*ABOUT THIS EXERCISE*: Take the lines from the beginning of the data below through the line holding "src.bayB.state := .swapPrepared, src.bayB.present.acc" and return exactly those.
*** Opening ENTRIES SHOWN ***
theorem witness_LocateFindsRecord_notFound :
    memWf arrayDefault logged.array = true ∧ logged.locate 8 = none ∧ slotValid (logged.slotBytes 2 5) = true := by
  decide +kernel

theorem witness_SelectionTarget :
    (∃ s : State, s.target = s.src.feeding)
    ∧ (∃ s : State, s.target ≠ s.src.feeding ∧ s.target ≠ .empty
      ∧ (s.src.memberAvailable = false ∨ s.src.feeding = .empty ∨ s.src.power = .exhausted ∨ s.src.hold = false))
    ∧ (∃ s : State, s.target ≠ s.src.feeding ∧ s.target ≠ .empty ∧ s.src.memberAvailable = true
      ∧ s.src.feeding ≠ .empty ∧ s.src.power ≠ .exhausted ∧ s.src.hold = true)
    ∧ (∃ s : State, s.target = .empty ∧ s.src.feeding ≠ .empty ∧ ¬s.src.bayA.mayReengage ∧ ¬s.src.bayB.mayReengage)
    ∧ (∃ s : State, s.target = .empty ∧ s.src.feeding ≠ .empty ∧ s.src.bayA.mayReengage ∧ s.src.bayB.mayReengage) :=
  ⟨⟨live, by decide⟩, ⟨{ live with src.bayA.state := .ready }, by decide⟩,
    ⟨{ live with src.bayA.state := .feeding, src.feeding := .bayA, src.power := .pack, src.dcPresent := true,
                 src.hold := true }, by decide⟩,
    ⟨{ live with src.bayA.state := .feeding, src.feeding := .bayA, src.power := .pack, src.bayA.latchOpen := true },
      by decide⟩,
    ⟨{ live with src.bayA.state := .swapPrepared, src.bayA.present.acc := true, src.bayA.latch.acc := true,
                 src.bayB.state := .swapPrepared, src.bayB.present.acc := true, src.bayB.latch.acc := true,
                 src.feeding := .bridge, src.cutoff := true }, by decide⟩⟩

theorem witness_IndicatorPulseGiven_arbiter :
    (∃ s : State, s.drv.active = none)
    ∧ (∃ (g a : Group) (s : State), s.drv.active = some a ∧ a.entry = none ∧ g.cls = .swap ∧ a.cls = .drop)
    ∧ (∃ (g a : Group) (s : State), s.drv.active = some a ∧ a.cls = .swap ∧ g.cls = .swap
      ∧ ∀ x ∈ s.drv.waitSwap, x.entry = none)
    ∧ (∃ (g a : Group) (s : State), s.drv.active = some a ∧ a.cls = .drop ∧ g.cls = .drop
      ∧ ∀ x ∈ s.drv.waitDrop, x.entry = none)
    ∧ (∃ (g a : Group) (e : EntryId) (s : State), g.cls = .drop ∧ s.drv.active = some a ∧ a.cls = .host
      ∧ a.entry = some e ∧ s.req.actDisplay = some e ∧ s.link.up = true ∧ s.MemoryLaw) :=
  ⟨⟨live, rfl⟩, ⟨swapGroup, dropGroup, { live with drv.active := some dropGroup }, by decide⟩,
    ⟨swapGroup, swapGroup, { live with drv.active := some swapGroup, drv.waitSwap := some swapGroup }, by decide⟩,
    ⟨dropGroup, dropGroup, { live with drv.active := some dropGroup }, by decide⟩,
    ⟨dropGroup, hostOn, 0, { live with drv.active := some hostOn, req.actDisplay := some 0 }, by decide⟩⟩

theorem witness_PackCapacitySet_handOver :
    (∃ s : State, ((runSelection s).bay .bayA).state = .feeding) ∧ (∃ s : State, ((runSelection s).bay .bayA).state ≠ .feeding)
    ∧ (∃ (r : GaugeRec) (s : State), s.gaugeRec .bayA = some r ∧ (s.bay .bayA).state ≠ .held ∧ r.armed = true
      ∧ r.soc < s.src.warn)
    ∧ (∃ (r : GaugeRec) (s : State), s.gaugeRec .bayA = some r ∧ (s.bay .bayA).state ≠ .held ∧ r.armed = false
      ∧ s.src.warn + 5 ≤ r.soc)
    ∧ (∃ (r : GaugeRec) (s : State), s.gaugeRec .bayA = some r ∧ (s.bay .bayA).state ≠ .held ∧ r.armed = false
      ∧ r.soc < s.src.warn + 5) :=
  ⟨⟨{ live with src.bayA.state := .ready }, by decide⟩, ⟨live, by decide⟩,
    ⟨{ record with soc := 9 }, { live with gauge.recA := some { record with soc := 9 } }, by decide⟩,
    ⟨{ record with soc := 15, armed := false }, { live with gauge.recA := some { record with soc := 15, armed := false } },
      by decide⟩,
    ⟨{ record with soc := 14, armed := false }, { live with gauge.recA := some { record with soc := 14, armed := false } },
      by decide⟩⟩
*** Closing ENTRIES SHOWN ***
*FINISHED EXERCISE*:
theorem witness_LocateFindsRecord_notFound :
    memWf arrayDefault logged.array = true ∧ logged.locate 8 = none ∧ slotValid (logged.slotBytes 2 5) = true := by
  decide +kernel

theorem witness_SelectionTarget :
    (∃ s : State, s.target = s.src.feeding)
    ∧ (∃ s : State, s.target ≠ s.src.feeding ∧ s.target ≠ .empty
      ∧ (s.src.memberAvailable = false ∨ s.src.feeding = .empty ∨ s.src.power = .exhausted ∨ s.src.hold = false))
    ∧ (∃ s : State, s.target ≠ s.src.feeding ∧ s.target ≠ .empty ∧ s.src.memberAvailable = true
      ∧ s.src.feeding ≠ .empty ∧ s.src.power ≠ .exhausted ∧ s.src.hold = true)
    ∧ (∃ s : State, s.target = .empty ∧ s.src.feeding ≠ .empty ∧ ¬s.src.bayA.mayReengage ∧ ¬s.src.bayB.mayReengage)
    ∧ (∃ s : State, s.target = .empty ∧ s.src.feeding ≠ .empty ∧ s.src.bayA.mayReengage ∧ s.src.bayB.mayReengage) :=
  ⟨⟨live, by decide⟩, ⟨{ live with src.bayA.state := .ready }, by decide⟩,
    ⟨{ live with src.bayA.state := .feeding, src.feeding := .bayA, src.power := .pack, src.dcPresent := true,
                 src.hold := true }, by decide⟩,
    ⟨{ live with src.bayA.state := .feeding, src.feeding := .bayA, src.power := .pack, src.bayA.latchOpen := true },
      by decide⟩,
    ⟨{ live with src.bayA.state := .swapPrepared, src.bayA.present.acc := true, src.bayA.latch.acc := true,
                 src.bayB.state := .swapPrepared, src.bayB.present.acc := true, src.bayB.latch.acc := true,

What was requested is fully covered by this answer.